Hello @squadgazzz, I'm Gemini Code Assist1! I'm currently reviewing this pull request and will post my feedback shortly. In the meantime, here's a summary to help you and other reviewers quickly get up to speed!

This pull request significantly refactors the handling of U256Ext utility implementations and related number conversions. Despite the misleading title "Rename Participant to Bid", the actual purpose is to centralize these utilities into the crates/number crate.
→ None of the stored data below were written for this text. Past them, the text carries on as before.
theorem enterFailed_keeps (r : Row) (c : RowCause) (s : State) : Keeps s (enterFailed r c s) :=
  ((((abandonRead_keeps r s).andThen (keeps_onRow _ r _ (fun h => ⟨h.1, h.2.1, Nat.zero_le _, h.2.2.2⟩))).andThen
    (notify_keeps _ _)).andThen (notify_keeps _ _)).andThen (positionsFall_keeps r _ s _)

theorem enterRecovering_keeps (r : Row) (c : RowCause) (s : State) : Keeps s (enterRecovering r c s) := by
  have h0 : Keeps s (s.onRow r (fun x => { x with recovery := min 3 (x.recovery + 1) })) :=
    keeps_onRow s r _ (fun h => ⟨h.1, h.2.1, h.2.2.1, Nat.min_le_left _ _⟩)
  exact keeps_ite (h0.andThen (enterFailed_keeps r _ _))
    ((((h0.andThen (abandonRead_keeps r _)).andThen
      (keeps_onRow _ r _ (fun h => ⟨Nat.zero_le _, Nat.zero_le _, Nat.zero_le _, h.2.2.2⟩))).andThen
      (notify_keeps _ _)).andThen (positionsFall_keeps r _ s _))

theorem senseBecomesMated_keeps (r : Row) (s : State) : Keeps s (senseBecomesMated r s) :=
  keeps_ite ((changes_onPins s _).keeps.andThen (keeps_onRow _ r _ (fun h => h))) (changes_onPins s _).keeps

theorem rowArrives_keeps (r : Row) (s : State) : Keeps s (rowArrives r s) := by
  unfold rowArrives
  refine keeps_ite ?_ (Keeps.refl s)
  exact (((((keeps_onRow s r _ (fun h => h)).andThen (notify_keeps _ _)).andThen (evaluateRow_keeps r s _)).andThen
    (publish_keeps _)).andThen (keeps_forEach (evaluateLists_keeps false) _ _)).andThen (endWithBatch_keeps _)

theorem removePosition_keeps (p : Pos) (s : State) : Keeps s (removePosition p s) :=
  (changes_onCls s p _).keeps.andThen (remOff_keeps p _)

theorem discardExchange_keeps (r : Row) (s : State) : Keeps s (discardExchange r s) := keeps_onLine s _ rfl

theorem removeRow_keeps (r : Row) (s : State) : Keeps s (removeRow r s) :=
  (((((((discardExchange_keeps r s).andThen (abandonRead_keeps r _)).andThen
    (keeps_onRow _ r _ (fun h => ⟨h.1, h.2.1, Nat.zero_le _, Nat.zero_le _⟩))).andThen
    (notify_keeps _ _)).andThen (positionsLeaveOnline_keeps r true _)).andThen
    (keeps_forEach removePosition_keeps _ _)).andThen (evaluateRow_keeps r s _)).andThen (endWithBatch_keeps _)

theorem senseReadsUnmated_keeps (r : Row) (s : State) : Keeps s (senseReadsUnmated r s) :=
  keeps_ite (changes_onPins s _).keeps (keeps_ite
    ((changes_onPins s _).keeps.andThen (keeps_onRow _ r _ (fun h => h)))
    ((changes_onPins s _).keeps.andThen (removeRow_keeps r _)))

theorem settleExpires_keeps (r : Row) (s : State) : Keeps s (settleExpires r s) := by
  unfold settleExpires
  split
  · exact keeps_ite (keeps_onRow s r _ (fun h => ⟨Nat.zero_le _, h.2⟩))
      ((enterFailed_keeps r _ s).andThen (endWithBatch_keeps _))
  · exact ((keeps_onRow s r _ (fun h => h)).andThen (evaluateRow_keeps r s _)).andThen (endWithBatch_keeps _)
  · exact Keeps.refl s

theorem powerOffExpires_keeps (r : Row) (s : State) : Keeps s (powerOffExpires r s) :=
  keeps_ite (keeps_onRow s r _ (fun h => h)) (Keeps.refl s)

theorem stabilityExpires_keeps (r : Row) (s : State) : Keeps s (stabilityExpires r s) :=
  keeps_ite (keeps_onRow s r _ (fun h => ⟨h.1, h.2.1, h.2.2.1, Nat.zero_le _⟩)) (Keeps.refl s)

theorem enterChecking_keeps (r : Row) (i : Identity) (s : State) : Keeps s (enterChecking r i s) := by
  have h0 := keeps_onRow s r
    (fun x => { x with state := .checking, identity := some i, idFailures := 0, walk := ⟨0, .read, 0⟩ })
    (fun h => ⟨Nat.zero_le _, Nat.zero_le _, h.2.2⟩)
  exact keeps_ite (h0.andThen (enterOnline_keeps r _)) (h0.andThen (evaluateRow_keeps r s _))

theorem probeFails_keeps (r : Row) (s : State) : Keeps s (probeFails r s) := by
  have h0 := keeps_onRow s r (fun x => { x with idFailures := min 16 (x.idFailures + 1) })
    (fun h => ⟨Nat.min_le_left _ _, h.2⟩)
  exact keeps_ite (h0.andThen (enterRecovering_keeps r _ _)) h0

theorem attemptFails_keeps (r : Row) (s : State) : Keeps s (attemptFails r s) := by
  have h0 := keeps_onRow s r (fun x => { x with walk := { x.walk with attempts := min 3 ((s.row r).walk.attempts + 1) } })
    (fun h => ⟨h.1, Nat.min_le_left _ _, h.2.2⟩)
  exact keeps_ite (h0.andThen (enterRecovering_keeps r _ _)) (h0.andThen (keeps_onRow _ r _ (fun h => h)))

theorem entryPasses_keeps (r : Row) (s : State) : Keeps s (entryPasses r s) :=
  keeps_ite (keeps_onRow s r _ (fun h => h)) (enterOnline_keeps r s)

theorem walkStep_keeps (r : Row) (v : Word16) (s : State) : Keeps s (walkStep r v s) := by
  unfold walkStep
  dsimp only
  split
  · exact keeps_ite (entryPasses_keeps r s) (keeps_ite (keeps_onRow s r _ (fun h => h)) (attemptFails_keeps r s))
  · exact keeps_onRow s r _ (fun h => h)
  · exact keeps_ite (entryPasses_keeps r s) (attemptFails_keeps r s)

theorem sampleFails_keeps (r : Row) (s : State) : Keeps s (sampleFails r s) := by
  have h0 := keeps_onRow s r (fun x => { x with score := min 64 (x.score + 4) })
    (fun h => ⟨h.1, h.2.1, Nat.min_le_left _ _, h.2.2.2⟩)
  exact keeps_ite (h0.andThen (enterRecovering_keeps r _ _)) h0

theorem debounceSeat_keeps (r : Row) (b : List Byte) (k : Seat) (s : State) : Keeps s (debounceSeat r b k s) := by
  have h0 := keeps_onRow s r (fun x => { x with latch := x.latch.modify k (fun _ => some (parseSeat b k)) })
    (fun h => h)
  exact keeps_ite ((h0.andThen (takeBuckle_keeps _ _ _)).andThen (takeAnchors_keeps _ _ _ _)) h0

theorem evaluateSeat_keeps (b : List Byte) (p : Pos) (s : State) : Keeps s (evaluateSeat b p s) := by
  unfold evaluateSeat
  dsimp only
  have h := (changes_onLoad s p (fun l => l.take (loadSettings s p) (parseSeat b p.seat))).keeps.andThen
    (changes_onCls _ p (fun c => { c with sampled := true })).keeps
  split
  · exact (h.andThen (updateBand_keeps p _ _)).andThen (evaluate_keeps true p _)
  · exact h.andThen (evaluate_keeps false p _)

theorem deliverSample_keeps (r : Row) (b : List Byte) (s : State) : Keeps s (deliverSample r b s) :=
  ((((keeps_onRow s r _ (fun h => ⟨h.1, h.2.1, Nat.le_trans (Nat.sub_le _ _) h.2.2.1, h.2.2.2⟩)).andThen
    (keeps_forEach (debounceSeat_keeps r b) _ _)).andThen (takeTagStatus_keeps r _ _)).andThen
    (keeps_forEach (evaluateSeat_keeps b) _ _)).andThen (evaluateEach_keeps _ _)

theorem exchangeFails_keeps (x : Exchange) (s : State) : Keeps s (exchangeFails x s) := by
  unfold exchangeFails
  split
  · exact sampleFails_keeps x.row s
  · exact probeFails_keeps x.row s
  · exact keeps_ite (Keeps.refl s) (attemptFails_keeps x.row s)
  · exact keeps_ite (Keeps.refl s) (attemptFails_keeps x.row s)
  · exact Keeps.refl s

theorem exchangeGood_keeps (x : Exchange) (b : List Byte) (s : State) : Keeps s (exchangeGood x b s) := by
  unfold exchangeGood
  split
  · exact deliverSample_keeps x.row b s
  · exact enterChecking_keeps x.row _ s
  · exact keeps_ite (Keeps.refl s) (walkStep_keeps x.row _ s)
  · exact keeps_ite (Keeps.refl s) (walkStep_keeps x.row _ s)
  · exact Keeps.refl s

theorem endExchange_keeps (s : State) : Keeps s (endExchange s) := keeps_onLine s _ rfl

theorem answerCompletes_keeps (b : List Byte) (s : State) : Keeps s (answerCompletes b s) := by
  unfold answerCompletes
  split
  · exact Keeps.refl s
  · split
    · exact ((endExchange_keeps s).andThen (exchangeGood_keeps _ b _)).andThen (endWithBatch_keeps _)
    · exact ((endExchange_keeps s).andThen (exchangeFails_keeps _ _)).andThen (endWithBatch_keeps _)
    · exact ((endExchange_keeps s).andThen (exchangeFails_keeps _ _)).andThen (endWithBatch_keeps _)

theorem exchangeTimesOut_keeps (s : State) : Keeps s (exchangeTimesOut s) := by
  unfold exchangeTimesOut
  split
  · exact Keeps.refl s
  · exact ((endExchange_keeps s).andThen (exchangeFails_keeps _ _)).andThen (endWithBatch_keeps _)

theorem sendPoll_keeps (r : Row) (b : PollBody) (s : State) : Keeps s (sendPoll r b s) :=
  (keeps_onLine s _ rfl).andThen (keeps_onRow _ r _ (fun h => h))

theorem sendSample_keeps (r : Row) (s : State) : Keeps s (sendSample r s) := by
  unfold sendSample
  refine keeps_ite (sendPoll_keeps r _ s) ?_
  split
  · exact sendPoll_keeps r _ s
  · exact ((startRead_keeps _ s).andThen (keeps_onRow _ r _ (fun h => h))).andThen (sendPoll_keeps r _ _)

theorem sendWalk_keeps (r : Row) (s : State) : Keeps s (sendWalk r s) := by
  unfold sendWalk
  dsimp only
  split <;> exact sendPoll_keeps r _ s

theorem carrySlot_keeps (r : Row) (s : State) : Keeps s (carrySlot r s) := by
  unfold carrySlot
  refine keeps_ite (Keeps.refl s) ?_
  split
  · exact keeps_ite (sendPoll_keeps r _ s) (Keeps.refl s)
  · exact sendWalk_keeps r s
  · exact sendSample_keeps r s
  · exact Keeps.refl s
  · exact Keeps.refl s
  · exact Keeps.refl s

theorem takeSlot_keeps (s : State) : Keeps s (takeSlot s) := by
  unfold takeSlot
  dsimp only
  split
  · exact (keeps_onLine s _ rfl).andThen (carrySlot_keeps _ _)
  · exact keeps_onLine s _ rfl

theorem slotExpires_keeps (s : State) : Keeps s (slotExpires s) := by
  unfold slotExpires
  split
  · exact (exchangeTimesOut_keeps s).andThen (takeSlot_keeps _)
  · exact Keeps.refl s
  · exact Keeps.refl s

end Sys2Proof.Machine
end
This addresses the issue of scattered and duplicated utility code, providing a single, consistent source for U256 extensions and conversions across the codebase, thereby improving maintainability and reducing redundancy.

Highlights

  • U256Ext Trait Consolidation: The U256Ext trait and its utility implementations, previously scattered across various util/conv modules in autopilot, driver, and shared crates, have been centralized into a single location within the crates/number crate.
  • Number Conversion Utilities Centralization: Related number conversion functions, such as rational_to_big_decimal and big_decimal_to_big_rational, have also been moved to the crates/number crate, establishing a single source of truth for these operations.
  • Redundant Code Removal: Duplicate U256Ext trait definitions and their implementations have been removed from the autopilot, driver, and shared crates, streamlining the codebase.
  • Expanded U256Ext Functionality: The U256Ext trait in crates/number has been enhanced to include comprehensive conversion methods (e.g., to_big_int, from_big_uint) and an explicit ceil_div method, with implementations provided for both alloy::primitives::U256 and primitive_types::U256.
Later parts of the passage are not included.